Coming out of the pandemic, Bernstein noted, consumers were flush with cash after receiving several rounds of stimulus checks and cutting back on personal spending. Their improved finances “gave certain companies the ability to wield pricing power that was much less prevalent before the pandemic.” After COVID, consumers were “less sensitive to price increases,” said Bernstein.

As a result, “the old adage that the cure for high prices is high prices has been temporarily suspended,” said Bernstein.

So some companies raised prices even more than necessary to cover their higher input costs, boosting their profits. Limited competition in some sectors, Bernstein added, made it easier for companies to charge more.

Barkin noted that inflation remained low before the pandemic as online shopping, which makes comparison shopping easy, became more common. Major retailers also kept costs down, and increased U.S. oil production kept gas prices lower.

“A price increase was so rare,” Barkin said: “that if someone came to you with a 5% or 10% price increase, you almost threw them out, like, ‘How can you do that?'”

That changed in 2021.

“There is a labor shortage,” Barkin said.Shortages in the supply chain. And the price increases are coming from everywhere.

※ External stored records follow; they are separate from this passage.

-- ==== Sys2Proof/Machine/MeWords.lean ====
section
/-! DEFINITION. What a memory-extended word is (R47, R172-R176, R319-R327): its kind, width, address, permissions and condition, and
which bytes a queued one is to access. -/
namespace Sys2Proof.Machine

/-! ## What a memory-extended word does -/

inductive AtOp where
  | add | sub | and_ | or_ | xor_ | min_ | max_ | minn | maxn | xchg | cas | fadd | inc
  deriving DecidableEq, Repr
inductive MeKind where
  /-- Loads: waiting for F = 1, consuming. -/
  | load (wait cons : Bool)
  /-- Stores, by F/E mode code (R47). -/
  | store (fe : BitVec 3)
  | probe | setF
  | atomic (op : AtOp)
  | acq | rel
  | bind | unbind
  | prefetch
  deriving DecidableEq, Repr

/-- What a memory-extended word does; every other word is read as a prefetch, and never asked. -/
def meKind : WideWord → MeKind
  | .ldm _ => .load false false
  | .ldmWait _ => .load true false
  | .ldmCons _ => .load true true
  | .stm _ => .store 0
  | .stmFill _ => .store 3
  | .stmOvf _ => .store 4
  | .stmSete _ => .store 5
  | .feProbe _ => .probe
  | .feSet _ => .setF
  | .atAdd _ => .atomic .add
  | .atSub _ => .atomic .sub
  | .atAnd _ => .atomic .and_
  | .atOr _ => .atomic .or_
  | .atXor _ => .atomic .xor_
  | .atMin _ => .atomic .min_
  | .atMax _ => .atomic .max_
  | .atMinn _ => .atomic .minn
  | .atMaxn _ => .atomic .maxn
  | .atXchg _ => .atomic .xchg
  | .atCas _ => .atomic .cas
  | .atFadd _ => .atomic .fadd
  | .atInc _ => .atomic .inc
  | .acq _ => .acq
  | .rel _ => .rel
  | .syncBind _ => .bind
  | .syncUnbind _ => .unbind
  | _ => .prefetch
def MeCmd.kind (q : MeCmd) : MeKind := meKind q.word
def MeCmd.isLocal (q : MeCmd) : Bool := q.w.space == 1
/-- Bytes of the access. -/
def MeCmd.bytes (q : MeCmd) : Nat :=
  match q.kind with
  | .acq | .rel => 8
  | _ => 2 ^ q.w.width.toNat
/-- loc of R174: a segment offset for local forms, else an address. -/
def MeCmd.loc (q : MeCmd) : Word :=
  if q.isLocal then q.a + q.w.imm.setWidth 64 * BitVec.ofNat 64 q.bytes else q.a + imm12 q.w.imm
/-- Permissions (R286); D is set when the access is performed and writes (R285). -/
def MeCmd.need (q : MeCmd) : Need :=
  match q.kind with
  | .load _ cons => if cons then needRmw else needRd
  | .store _ | .setF => needFill
  | .atomic _ | .rel => needRmw
  | _ => needRd
def MeCmd.isRelease (q : MeCmd) : Bool := q.w.ord == 2 || q.kind == .rel
/-- Condition that the access waits for (R312, R314). -/
def MeCmd.cond (q : MeCmd) : Option Cond :=
  match q.kind with
  | .load true cons => some (if cons then .consume else .full)
  | .store 3 => some .empty
  | .acq => some (.version q.b)
  | _ => none

/-! ## The order of a strand's accesses to the same bytes (R131, R173) -/

/-- The command accesses memory. -/
def MeCmd.accesses (q : MeCmd) : Bool :=
  match q.kind with
  | .bind | .unbind | .prefetch => false
  | _ => true
def meets (a n b m : Nat) : Bool := a < b + m && b < a + n
/-- A queued access of strand `p` to bytes of a segment is to come before one that the strand makes now. -/
def Context.queuedLocal (k : Context) (p : Strand) (name : BitVec 16) (off n : Nat) : Bool :=
  (k.meQueue p).any fun q => q.accesses && q.isLocal && q.name == name && meets q.loc.toNat q.bytes off n
/-- The same of a device address; two addresses of one physical byte are the same byte. -/
def State.queuedDevice (s : State) (p : Strand) (va n : Nat) : Bool :=
  let same (q : MeCmd) : Bool := match walk s.mem s.here.root q.loc.toNat, walk s.mem s.here.root va with
    | .page _ _ _ a, .page _ _ _ b => meets a q.bytes b n
    | _, _ => false
  (s.here.meQueue p).any fun q => q.accesses && !q.isLocal && (meets q.loc.toNat q.bytes va n || same q)
/-- Loads of the strand that are outstanding (R105, R173): those that await a register, and memory-extended ones into g0. -/
def Context.loads (k : Context) (p : Strand) : Nat :=
  ((k.strand p).pend.filter (·.load)).length +
    ((k.meQueue p).filter fun q => (match q.kind with
      | .load _ _ => q.w.d == 0 && q.w.width != 4
      | _ => false)).length
/-- 16 loads are outstanding (R105). -/
def State.loadsFull (s : State) : Bool := s.here.loads s.cur.strand ≥ 16

end Sys2Proof.Machine
end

Your gardener is raising your prices and you don’t have the capacity to do anything but accept them.”

Economist Isabella Weber of the University of Massachusetts at Amherst called this phenomenon “seller inflation” in 2023. In an influential article she wrote that “publicly reported supply chain bottlenecks” can “create legitimacy for price increases” And “create consumer acceptance to pay higher prices.”

According to Barkin, consumers are no longer so tolerant.

“People have a little bit more time to think about what it feels like to pay $9.89 for a 12-pack of Diet Coke, when I used to pay $5.99. They don’t like it as much, and so people make choices.”

Barkin expects this trend to slow price increases and reduce inflation.

“I’m actually quite optimistic that we’ll see good inflation numbers in the coming months,” he said. “All elements of inflation seem to be calming down.”